I agree about too long TOC being a pain. My first book (>140k words) was 21 chapters and split into two parts. On the print edition that sits nicely on 1 page, but on the e-book edition I could see potential issues: both the length and the two-level aspect. The two levels worked on my e-reader but I didn't like it - especially since the prologue comes before Part 1, it just didn't look right to me.
So when I created the epub I made sure the parts were not part of the ncx - resulting in a flat index. Yes it skips the part selection when using the e-reader TOC feature, but I thought that was more practical to use. (The parts remain visible on the TOC page at the start of the book, and as separator "pages" in the content.) I will be curious to see if I get any feedback about that particular aspect.
Chapter titles are interesting too. As a reader I don't really have much of an opinion either way - sometimes they're sort of neat/cute, but I don't really care if they're not there.

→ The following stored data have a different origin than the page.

/-- One thing an instruction may do. The hypotheses say which instructions may do it. -/
inductive Move (i : Instr) : State → State → Prop where
  | setX (h : i.profile = .a32) (s : State) (r : Reg) (hr : r ≠ 15) (v : Word) : Move i s (s.setX r v)
  | writePC (h : i.profile = .a32) (s : State) (v : Word) : Move i s (s.writePC v)
  | advance4 (h : i.profile = .a32) (s : State) : Move i s s.advance4
  | flags (h : i.profile = .a32) (s : State) (f : FlagsA32) : Move i s (s.setFlagsA32 f)
  | exchange (h : ∃ c r, i = .bx c r) (s : State) (b : Bool) (v : Word) :
      Move i s (State.writePC { s with sw := setBit s.sw 5 b } v)
  | status (h : i.profile = .a32) (s : State) (new : Word) (hT : flagT new = flagT s.sw)
      (hM : modeBits new = modeBits s.sw) : Move i s { s with sw := new }
  | n8 (h : i.profile = .n8) (s : State) (n : N8File)
      (hf : i = .pop_af ∨ ∀ j, j < 4 → n.f.getLsbD j = s.n8.f.getLsbD j) : Move i s { s with n8 := n }
  | sp (h : i.profile = .n8) (s : State) (v : Half) : Move i s { s with sp := v }
  | pc (h : i.profile = .n8) (s : State) (v : Half) : Move i s { s with pc := v }
  | halt (h : i = .halt) (s : State) : Move i s { s with running := false }
  | read (s : State) (a : Word) (w : Width) (r : Region) (o : Nat) (hr : route s.cfg a.toNat w.bytes = some (r, o)) :
      Move i s (s.afterRead r o w)
  | draws (h : i.profile = .a32) (s : State) (k : Nat) : Move i s { s with draws := k }
  | write (s : State) (a v : Word) (w : Width) (r : Region) (o : Nat)
      (hr : route s.cfg a.toNat w.bytes = some (r, o)) : Move i s (s.writeBytes r o (bytesOf w.bytes v))

/-- A chain of moves. -/
abbrev Moves (i : Instr) : State → State → Prop := Relation.ReflTransGen (Move i)

/-- What an access leaves alone, so that a fault raised after it reports what one raised before it would. -/
structure Accessed (s t : State) : Prop where
  cfg : t.cfg = s.cfg
  here : t.here = s.here
  draws : s.draws ≤ t.draws

/-- A fault an instruction may raise that began in `s`: of the Bus, or, in A32, of the decoder or the mode; at its own
address, with the draws counted so far. -/
def Raised (i : Instr) (s : State) (f : Fault) : Prop :=
  ∃ site, f.site = some site ∧ site.profile = s.cfg.profile ∧ site.addr = s.here ∧ s.draws ≤ site.draws ∧
    (f.code = 2 ∨ i.profile = .a32 ∧ (f.code = 4 ∨ f.code = 5))

/-- What a result may be: a next state is a chain of moves and the one `advance` at the end. -/
structure Done (i : Instr) (s : State) (res : Result) : Prop where
  next : ∀ t, res = .next t → ∃ u row, Moves i s u ∧ t = u.retire row
  fault : ∀ f, res = .fault f → Raised i s f
  noRefusal : ∀ r, res ≠ .refused r

theorem Moves.one {i : Instr} {s t : State} (h : Move i s t) : Moves i s t := .single h

theorem Moves.then {i : Instr} {s t u : State} (h : Moves i s t) (h' : Move i t u) : Moves i s u := .tail h h'

theorem complete_done {i : Instr} {s u : State} {row : CostRow} (h : Moves i s u) : Done i s (complete row u) where
  next t ht := by
    cases ht
    exact ⟨u, row, h, rfl⟩
  fault f hf := by cases hf
  noRefusal r hr := by cases hr

theorem fault_done {i : Instr} {s : State} {f : Fault} (h : Raised i s f) : Done i s (.fault f) where
  next t ht := by cases ht
  fault g hg := by cases hg; exact h
  noRefusal r hr := by cases hr

theorem andThen_done {α : Type} {i : Instr} {s : State} {r : Except Fault α} {k : α → Result}
    (he : ∀ f, r = .error f → Raised i s f) (h : ∀ v, r = .ok v → Done i s (k v)) : Done i s (andThen r k) := by
  cases r with
  | error f => exact fault_done (he f rfl)
  | ok v => exact h v rfl

theorem Accessed.refl (s : State) : Accessed s s := ⟨rfl, rfl, Nat.le_refl _⟩

theorem here_congr {s t : State} (hc : t.cfg = s.cfg) (hx : t.x = s.x) (hp : t.pc = s.pc) : t.here = s.here := by
  have hg : t.getX 15 = s.getX 15 := congrArg (fun x : Vector Word 16 => x.get (15 : Reg).toFin) hx
  unfold State.here
  rw [hc, hp, hg]

theorem Accessed.load {s t u : State} {a v : Word} {w : Width} (ha : Accessed s t) (h : t.load a w = .ok (v, u)) :
    Accessed s u := by
  obtain ⟨r, o, _, _, rfl⟩ := load_ok h
  exact ⟨ha.cfg, (here_congr rfl rfl rfl).trans ha.here, ha.draws.trans (Nat.le_add_right _ _)⟩

theorem Accessed.store {s t u : State} {a v : Word} {w : Width} (ha : Accessed s t) (h : t.store a w v = .ok u) :
    Accessed s u := by
  obtain ⟨r, o, _, rfl⟩ := store_ok h
  exact ⟨by rw [writeBytes_cfg, ha.cfg], (here_congr (by simp) (by simp) (by simp)).trans ha.here, by simpa using ha.draws⟩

But when I started writing this project I decided to use chapter titles, mostly because the chapters in my first book seemed to come by their titles fairly naturally - most were written with the title already in place. My problems really came with the second book (and since it's part of the same series I wanted to retain the same style) where I had to work a bit harder to get titles I was happy with (it's amazing how much work you can end up putting into a single word). I've yet to find out how it's going to come out with the third.